══ Records to use ══
-- ==== Sys2Proof/Certificates/Slice0/Obligations.lean ====
section
/-! DEFINITION. The statements about the machine, for the provers. -/

open Sys2Proof Sys2Proof.Machine

/-! Encodings and the step. -/

/-- The word of every well-formed instruction of the four streams decodes, in its stream, to that instruction: no bit of an encoding is dropped
(R274-R289). -/
def Obligations.DecodeOfEncode : Prop :=
  ∀ (i : Instr) (w : W32), i.wf = true → encode i = some w → decode i.stream w = some i

/-- Every word that decodes in some stream is the word of the instruction it decodes to, and that instruction keeps the limits of R275: a reserved
field, function code or limit never falls through to a neighbour (R274, R275). -/
def Obligations.DecodedWordsEncodeBack : Prop :=
  ∀ (st : Stream) (w : W32) (i : Instr), decode st w = some i → encode i = some w ∧ i.wf = true

/-- Words that the manual spells out decode to the instructions it names: align 6, 5 (R327); halt (R335); ckpt with table 1 (R328); vrot.row.f32 v1,
v1, 1 (R351). -/
def Obligations.ManualWordsDecode : Prop :=
  decode .s 0xE0006005#32 = some (.align 0 6 5) ∧ decode .s 0xF8030000#32 = some (.halt 0) ∧ decode .s 0xE8000001#32 = some (.ckpt 0 1)
    ∧ decode .v 0x40440800#32 = some (.vrot 0 1 1 .row 1 0 .f32)

/-- nop is the word with MAJ 0x00 and a zero body, in every stream and with any GAP; with a nonzero body it is no instruction; and it issues and
does nothing else: no register, memory or other context changes, and of its own core only its place in its stream, as for every word of one slot. In
a delay window that place is the next index; outside one, the loops that end with the word and have no run left are over, and the innermost loop
left goes back to its first word if it ends here, with one run less (R291, R303, R308). The account of lost time counts the issue (R211). -/
def Obligations.NopDoesNothingElse : Prop :=
  (∀ (st : Stream) (g : BitVec 2) (body : BitVec 25), decode st (0#5 ++ g ++ body) = if body = 0 then some (.nop g) else none)
  ∧ ∀ (s : State) (i : Issue) (x : Ctx) (c : Core) (g : BitVec 2), s.Issuing i x c →
      let q := c.stream i.st
      ∃ t y loops pc, exec (.nop g) s = .next t ∧ t = { s with now := s.now.setCtx y } ∧ y = { x with cores := y.cores, account := y.account }
        ∧ t.Holds i.k i.j y (c.setStream i.st { q with loops, pc, ready := x.cslot + 1 }) ∧ SameMemory s t ∧ SameElsewhere s t i.k i.j
        ∧ (q.xfer ≠ none → pc = q.pc + 1 ∧ loops = q.loops)
        ∧ (q.xfer = none → ∃ n, (∀ l ∈ q.loops.take n, l.stop = q.pc ∧ l.left = 0) ∧ match q.loops.drop n with
          | [] => pc = q.pc + 1 ∧ loops = []
          | l :: r => (l.stop ≠ q.pc → pc = q.pc + 1 ∧ loops = l :: r)
            ∧ (l.stop = q.pc → l.left ≠ 0 ∧ pc = l.start ∧ loops = { l with left := l.left - 1 } :: r))

/-- When the word that a stream issues decodes, the step is `exec` of the instruction, with the transfer of an ended delay window taken and the word
named as the one that issues, and afterwards no word is issuing; an index beyond the store takes the instruction-range fault 0x12, and a word that
is no instruction the illegal-instruction fault 0x10, in the slot of its issue, and nothing else changes (R112, R140, R172, R275, R303). -/
def Obligations.StepRunsDecodedWord : Prop :=
  ∀ (s : State) (k j : Nat) (st : Stream) (r : List Task) (x : Ctx) (c : Core) (pc : Nat) (w : W32),
    s.todo = .issue k j st :: r → (s.now.fetchAt k j st).wordAt k j st = some (x, c, pc, w) →
    (∀ ins : Instr, pc < 4096 → decode st w = some ins →
      step s = match exec ins { s with todo := r, now := s.now.fetchAt k j st, cur := some { k, j, st, word := w } } with
        | .next t => .next { t with cur := none }
        | .fault e => .fault e
        | .refused e => .refused e)
    ∧ (4096 ≤ pc ∨ decode st w = none →
      step s = .next { s with todo := r, now := s.now.fetchAt k j st
                              causes := s.causes ++ [{ core := j, lid := c.id, code := if 4096 ≤ pc then 0x12 else 0x10, stream := rank st
                                                       word := w, port := 0, detail := 0 }] })

/-- From every state in which only events and stages are left to do, the machine takes a step to such a state: it never stops with a fault or a
refusal. -/
def Obligations.SoundStepsNeverStop : Prop :=
  ∀ s : State, s.Sound → ∃ t, step s = .next t ∧ t.Sound

/-- The state after reset has only events and stages left to do, memory in canonical form of which every byte reads 0 (the model's choice, log 3),
and the shape of the module. -/
def Obligations.ResetMeetsItsInvariants : Prop :=
  State.reset.Sound ∧ State.reset.MemoryCanonical ∧ State.reset.Shaped
    ∧ ∀ a, State.reset.warmByte a = 0 ∧ State.reset.hostByte a = 0

/-- Every step keeps HBM and host memory, in the machine and in the copy kept for the slot's rollback, in their canonical form. -/
def Obligations.MemoryStaysCanonical : Prop :=
  ∀ s t : State, s.MemoryCanonical → step s = .next t → t.MemoryCanonical

/-! The S stream. -/

/-- alu: the destination lands at +2 with the exact function of the operands, narrowed to 64 bits, unless the guard reads 0; sel's predicate is an
operand and not a guard. muldiv: products land at +6 and quotients at +40, with the borderline cases of division; a divide occupies the divider for
40 slots whatever its guard reads, and slips with cause 6 while it is occupied. A function code beyond the tables, and a clz or popc that names a
second source, is no instruction (R292-R294). -/
def Obligations.AluAndMuldivWriteExactResults : Prop :=
  (∀ (g : BitVec 2) (rd ra rb : BitVec 5) (p : BitVec 3) (n : BitVec 7),
    let fns : List AluFn := [.add, .sub, .and, .or, .xor, .andn, .sll, .srl, .sra, .slt, .sltu, .seq, .min, .max, .minu, .maxu, .sel, .clz, .popc]
    let muls : List MulFn := [.mul, .mulh, .mulhu, .div, .divu, .rem, .remu]
    (decode .s (0x01#5 ++ g ++ rd ++ ra ++ rb ++ p ++ n)
        = if 0x11 ≤ n.toNat ∧ rb ≠ 0 then none else (fns[n.toNat]?).map (Instr.alu g rd ra rb p ·))
      ∧ decode .s (0x02#5 ++ g ++ rd ++ ra ++ rb ++ p ++ n) = (muls[n.toNat]?).map (Instr.muldiv g rd ra rb p ·))
  ∧ ∀ (s : State) (i : Issue) (x : Ctx) (c : Core), s.Issuing i x c →
    (∀ (g : BitVec 2) (rd ra rb : BitVec 5) (p : BitVec 3) (fn : AluFn),
       Plans s (.alu g rd ra rb p fn) i x c
         (scalarResult (fn == .sel || c.p p) (.g rd.toNat) x.cslot 2 (aluExact fn (c.g ra) (c.g rb) (c.p p))))
    ∧ ∀ (g : BitVec 2) (rd ra rb : BitVec 5) (p : BitVec 3) (fn : MulFn),
      (MulFn.isDiv fn = true → x.cslot < c.units.divider → Stops s (.muldiv g rd ra rb p fn) i c 6 0 0)
      ∧ ((MulFn.isDiv fn = true → c.units.divider ≤ x.cslot) →
          Completes s (.muldiv g rd ra rb p fn) i x c (x.cslot + 1) fun _ d =>
            d.pend = c.pend ++ scalarResult (c.p p) (.g rd.toNat) x.cslot (if MulFn.isDiv fn then 40 else 6)
                (muldivExact fn (c.g ra) (c.g rb))
              ∧ d.regs = c.regs ∧ d.units.divider = if MulFn.isDiv fn then x.cslot + 40 else c.units.divider)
═══
[Task directions]
Make an exact copy of every line from the one with "(scalarResult (fn == .sel" to the end of the data, with the first and last of those lines included.

[Solution for this exercise]
         (scalarResult (fn == .sel || c.p p) (.g rd.toNat) x.cslot 2 (aluExact fn (c.g ra) (c.g rb) (c.p p))))
    ∧ ∀ (g : BitVec 2) (rd ra rb : BitVec 5) (p : BitVec 3) (fn : MulFn),
      (MulFn.isDiv fn = true → x.cslot < c.units.divider → Stops s (.muldiv g rd ra rb p fn) i c 6 0 0)
      ∧ ((MulFn.isDiv fn = true → c.units.divider ≤ x.cslot) →
          Completes s (.muldiv g rd ra rb p fn) i x c (x.cslot + 1) fun _ d =>
            d.pend = c.pend ++ scalarResult (c.p p) (.g rd.toNat) x.cslot (if MulFn.isDiv fn then 40 else 6)
                (muldivExact fn (c.g ra) (c.g rb))
              ∧ d.regs = c.regs ∧ d.units.divider = if MulFn.isDiv fn then x.cslot + 40 else c.units.divider)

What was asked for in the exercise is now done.